(Data extract)
/-! ### takeEvent -/

@[simp] theorem takeEvent_fs (rest : List BusEvent) (s : State) : (takeEvent rest s).fs = s.fs := rfl
@[simp] theorem takeEvent_rst (rest : List BusEvent) (s : State) : (takeEvent rest s).rst = s.rst := rfl
@[simp] theorem takeEvent_inputs (rest : List BusEvent) (s : State) : (takeEvent rest s).inputs = rest := rfl
@[simp] theorem takeEvent_returned (rest : List BusEvent) (s : State) : (takeEvent rest s).returned = s.returned := rfl
@[simp] theorem takeEvent_status (rest : List BusEvent) (s : State) : (takeEvent rest s).status = s.status := rfl
@[simp] theorem takeEvent_errAddr (rest : List BusEvent) (s : State) : (takeEvent rest s).errAddr = s.errAddr := rfl
@[simp] theorem takeEvent_frames (rest : List BusEvent) (s : State) : (takeEvent rest s).frames = s.frames := rfl
@[simp] theorem takeEvent_inL (rest : List BusEvent) (s : State) : (takeEvent rest s).inL = s.inL := rfl
@[simp] theorem takeEvent_inR (rest : List BusEvent) (s : State) : (takeEvent rest s).inR = s.inR := rfl
@[simp] theorem takeEvent_outL (rest : List BusEvent) (s : State) : (takeEvent rest s).outL = s.outL := rfl
@[simp] theorem takeEvent_outR (rest : List BusEvent) (s : State) : (takeEvent rest s).outR = s.outR := rfl
@[simp] theorem takeEvent_mixStg (rest : List BusEvent) (s : State) : (takeEvent rest s).mixStg = s.mixStg := rfl
@[simp] theorem takeEvent_mix (rest : List BusEvent) (s : State) : (takeEvent rest s).mix = s.mix := rfl
@[simp] theorem takeEvent_lines (rest : List BusEvent) (s : State) : (takeEvent rest s).lines = s.lines := rfl

/-! ### commitAll -/

@[simp] theorem commitAll_fs (s : State) : (commitAll s).fs = s.fs := rfl
@[simp] theorem commitAll_rst (s : State) : (commitAll s).rst = s.rst := rfl
@[simp] theorem commitAll_inputs (s : State) : (commitAll s).inputs = s.inputs := rfl
@[simp] theorem commitAll_returned (s : State) : (commitAll s).returned = s.returned := rfl
@[simp] theorem commitAll_status (s : State) : (commitAll s).status = clearStatusBit pendBit s.status := rfl
@[simp] theorem commitAll_errAddr (s : State) : (commitAll s).errAddr = s.errAddr := rfl
@[simp] theorem commitAll_frames (s : State) : (commitAll s).frames = s.frames := rfl
@[simp] theorem commitAll_inL (s : State) : (commitAll s).inL = s.inL := rfl
@[simp] theorem commitAll_inR (s : State) : (commitAll s).inR = s.inR := rfl
@[simp] theorem commitAll_outL (s : State) : (commitAll s).outL = s.outL := rfl
@[simp] theorem commitAll_outR (s : State) : (commitAll s).outR = s.outR := rfl
@[simp] theorem commitAll_mixStg (s : State) : (commitAll s).mixStg = s.mixStg := rfl
@[simp] theorem commitAll_mix (s : State) : (commitAll s).mix = s.mixStg := rfl
@[simp] theorem commitAll_lines (s : State) : (commitAll s).lines = s.lines.map commitLine := rfl

/-! ### stepFrame -/

@[simp] theorem stepFrame_fs (s : State) : (stepFrame s).fs = s.fs := rfl
@[simp] theorem stepFrame_rst (s : State) : (stepFrame s).rst = s.rst := rfl
@[simp] theorem stepFrame_inputs (s : State) : (stepFrame s).inputs = s.inputs := rfl
@[simp] theorem stepFrame_returned (s : State) : (stepFrame s).returned = s.returned := rfl
@[simp] theorem stepFrame_errAddr (s : State) : (stepFrame s).errAddr = s.errAddr := rfl
@[simp] theorem stepFrame_frames (s : State) : (stepFrame s).frames = s.frames + 1 := rfl
@[simp] theorem stepFrame_inL (s : State) : (stepFrame s).inL = s.inL := rfl
@[simp] theorem stepFrame_inR (s : State) : (stepFrame s).inR = s.inR := rfl
@[simp] theorem stepFrame_mixStg (s : State) : (stepFrame s).mixStg = s.mixStg := rfl
@[simp] theorem stepFrame_mix (s : State) : (stepFrame s).mix = s.mix := rfl
@[simp] theorem stepFrame_lines (s : State) : (stepFrame s).lines = s.lines.map (stepLine s.fs s.inL s.inR) := rfl

/-! ### resetBlock -/

@[simp] theorem resetBlock_fs (s : State) : (resetBlock s).fs = s.fs := rfl
@[simp] theorem resetBlock_rst (s : State) : (resetBlock s).rst = s.rst := rfl
@[simp] theorem resetBlock_inputs (s : State) : (resetBlock s).inputs = s.inputs := rfl
@[simp] theorem resetBlock_returned (s : State) : (resetBlock s).returned = s.returned := rfl
@[simp] theorem resetBlock_status (s : State) : (resetBlock s).status = 0x00000000#32 := rfl
@[simp] theorem resetBlock_errAddr (s : State) : (resetBlock s).errAddr = 0x00000000#32 := rfl
@[simp] theorem resetBlock_frames (s : State) : (resetBlock s).frames = 0x00000000#32 := rfl
@[simp] theorem resetBlock_inL (s : State) : (resetBlock s).inL = 0x00000000#32 := rfl
@[simp] theorem resetBlock_inR (s : State) : (resetBlock s).inR = 0x00000000#32 := rfl
@[simp] theorem resetBlock_outL (s : State) : (resetBlock s).outL = 0x00000000#32 := rfl
@[simp] theorem resetBlock_outR (s : State) : (resetBlock s).outR = 0x00000000#32 := rfl
@[simp] theorem resetBlock_mixStg (s : State) : (resetBlock s).mixStg = 0x00000000#32 := rfl
@[simp] theorem resetBlock_mix (s : State) : (resetBlock s).mix = 0x00000000#32 := rfl
@[simp] theorem resetBlock_lines (s : State) : (resetBlock s).lines = s.config.lines.map Line.atReset := rfl

/-! ### commitLine -/

@[simp] theorem commitLine_cap (l : Line) : (commitLine l).cap = l.cap := rfl
@[simp] theorem commitLine_maxd (l : Line) : (commitLine l).maxd = l.maxd := rfl
@[simp] theorem commitLine_baseStg (l : Line) : (commitLine l).baseStg = l.baseStg := rfl
@[simp] theorem commitLine_depthStg (l : Line) : (commitLine l).depthStg = l.depthStg := rfl
@[simp] theorem commitLine_freqStg (l : Line) : (commitLine l).freqStg = l.freqStg := rfl
@[simp] theorem commitLine_fbStg (l : Line) : (commitLine l).fbStg = l.fbStg := rfl
@[simp] theorem commitLine_levelStg (l : Line) : (commitLine l).levelStg = l.levelStg := rfl
@[simp] theorem commitLine_cfgStg (l : Line) : (commitLine l).cfgStg = l.cfgStg := rfl
@[simp] theorem commitLine_base (l : Line) : (commitLine l).base = l.baseStg := rfl
@[simp] theorem commitLine_depth (l : Line) : (commitLine l).depth = l.depthStg := rfl
@[simp] theorem commitLine_freq (l : Line) : (commitLine l).freq = l.freqStg := rfl
@[simp] theorem commitLine_fb (l : Line) : (commitLine l).fb = l.fbStg := rfl
@[simp] theorem commitLine_level (l : Line) : (commitLine l).level = l.levelStg := rfl
@[simp] theorem commitLine_cfg (l : Line) : (commitLine l).cfg = l.cfgStg := rfl
@[simp] theorem commitLine_phase (l : Line) : (commitLine l).phase = l.phase := rfl
@[simp] theorem commitLine_wptr (l : Line) : (commitLine l).wptr = l.wptr := rfl
@[simp] theorem commitLine_delay (l : Line) : (commitLine l).delay = l.delay := rfl
@[simp] theorem commitLine_lastrd (l : Line) : (commitLine l).lastrd = l.lastrd := rfl
@[simp] theorem commitLine_buf (l : Line) : (commitLine l).buf = l.buf := rfl

/-! ### stepLine -/

@[simp] theorem stepLine_cap (fs inL inR : Word) (l : Line) : (stepLine fs inL inR l).cap = l.cap := rfl
@[simp] theorem stepLine_maxd (fs inL inR : Word) (l : Line) : (stepLine fs inL inR l).maxd = l.maxd := rfl
@[simp] theorem stepLine_baseStg (fs inL inR : Word) (l : Line) : (stepLine fs inL inR l).baseStg = l.baseStg := rfl
@[simp] theorem stepLine_depthStg (fs inL inR : Word) (l : Line) : (stepLine fs inL inR l).depthStg = l.depthStg := rfl
@[simp] theorem stepLine_freqStg (fs inL inR : Word) (l : Line) : (stepLine fs inL inR l).freqStg = l.freqStg := rfl
@[simp] theorem stepLine_fbStg (fs inL inR : Word) (l : Line) : (stepLine fs inL inR l).fbStg = l.fbStg := rfl
@[simp] theorem stepLine_levelStg (fs inL inR : Word) (l : Line) : (stepLine fs inL inR l).levelStg = l.levelStg := rfl
@[simp] theorem stepLine_cfgStg (fs inL inR : Word) (l : Line) : (stepLine fs inL inR l).cfgStg = l.cfgStg := rfl
@[simp] theorem stepLine_base (fs inL inR : Word) (l : Line) : (stepLine fs inL inR l).base = l.base := rfl
@[simp] theorem stepLine_depth (fs inL inR : Word) (l : Line) : (stepLine fs inL inR l).depth = l.depth := rfl
@[simp] theorem stepLine_freq (fs inL inR : Word) (l : Line) : (stepLine fs inL inR l).freq = l.freq := rfl
@[simp] theorem stepLine_fb (fs inL inR : Word) (l : Line) : (stepLine fs inL inR l).fb = l.fb := rfl
@[simp] theorem stepLine_level (fs inL inR : Word) (l : Line) : (stepLine fs inL inR l).level = l.level := rfl
@[simp] theorem stepLine_cfg (fs inL inR : Word) (l : Line) : (stepLine fs inL inR l).cfg = l.cfg := rfl
@[simp] theorem stepLine_phase (fs inL inR : Word) (l : Line) : (stepLine fs inL inR l).phase = oscAdvance fs l := rfl
@[simp] theorem stepLine_wptr (fs inL inR : Word) (l : Line) : (stepLine fs inL inR l).wptr = nextCursor l := rfl
@[simp] theorem stepLine_delay (fs inL inR : Word) (l : Line) : (stepLine fs inL inR l).delay = stepDelay fs l := rfl
@[simp] theorem stepLine_lastrd (fs inL inR : Word) (l : Line) : (stepLine fs inL inR l).lastrd = stepRead fs l := rfl
@[simp] theorem stepLine_buf (fs inL inR : Word) (l : Line) : (stepLine fs inL inR l).buf = writeDelay l (stepWrite fs inL inR l) := rfl

/-! ### atReset -/

@[simp] theorem Line.atReset_cap (c : LineConfig) : (Line.atReset c).cap = c.cap := rfl
@[simp] theorem Line.atReset_maxd (c : LineConfig) : (Line.atReset c).maxd = c.maxd := rfl
@[simp] theorem Line.atReset_baseStg (c : LineConfig) : (Line.atReset c).baseStg = 0x00000000#32 := rfl
@[simp] theorem Line.atReset_depthStg (c : LineConfig) : (Line.atReset c).depthStg = 0x00000000#32 := rfl
@[simp] theorem Line.atReset_freqStg (c : LineConfig) : (Line.atReset c).freqStg = 0x00000000#32 := rfl
@[simp] theorem Line.atReset_fbStg (c : LineConfig) : (Line.atReset c).fbStg = 0x00000000#32 := rfl
@[simp] theorem Line.atReset_levelStg (c : LineConfig) : (Line.atReset c).levelStg = 0x00000000#32 := rfl
@[simp] theorem Line.atReset_cfgStg (c : LineConfig) : (Line.atReset c).cfgStg = { route := .left, interp := .round } := rfl
@[simp] theorem Line.atReset_base (c : LineConfig) : (Line.atReset c).base = 0x00000000#32 := rfl
@[simp] theorem Line.atReset_depth (c : LineConfig) : (Line.atReset c).depth = 0x00000000#32 := rfl
@[simp] theorem Line.atReset_freq (c : LineConfig) : (Line.atReset c).freq = 0x00000000#32 := rfl
@[simp] theorem Line.atReset_fb (c : LineConfig) : (Line.atReset c).fb = 0x00000000#32 := rfl
@[simp] theorem Line.atReset_level (c : LineConfig) : (Line.atReset c).level = 0x00000000#32 := rfl
@[simp] theorem Line.atReset_cfg (c : LineConfig) : (Line.atReset c).cfg = { route := .left, interp := .round } := rfl
@[simp] theorem Line.atReset_phase (c : LineConfig) : (Line.atReset c).phase = 0x00000000#32 := rfl
@[simp] theorem Line.atReset_wptr (c : LineConfig) : (Line.atReset c).wptr = 0 := rfl
@[simp] theorem Line.atReset_delay (c : LineConfig) : (Line.atReset c).delay = 0x00000000#32 := rfl
@[simp] theorem Line.atReset_lastrd (c : LineConfig) : (Line.atReset c).lastrd = 0x00000000#32 := rfl
@[simp] theorem Line.atReset_buf (c : LineConfig) : (Line.atReset c).buf = [] := rfl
(End Data extract)
• _Work order_:
Report the tally of lines in the material holding "levelStg", and add nothing to it.

• _Response for this exercise_:
4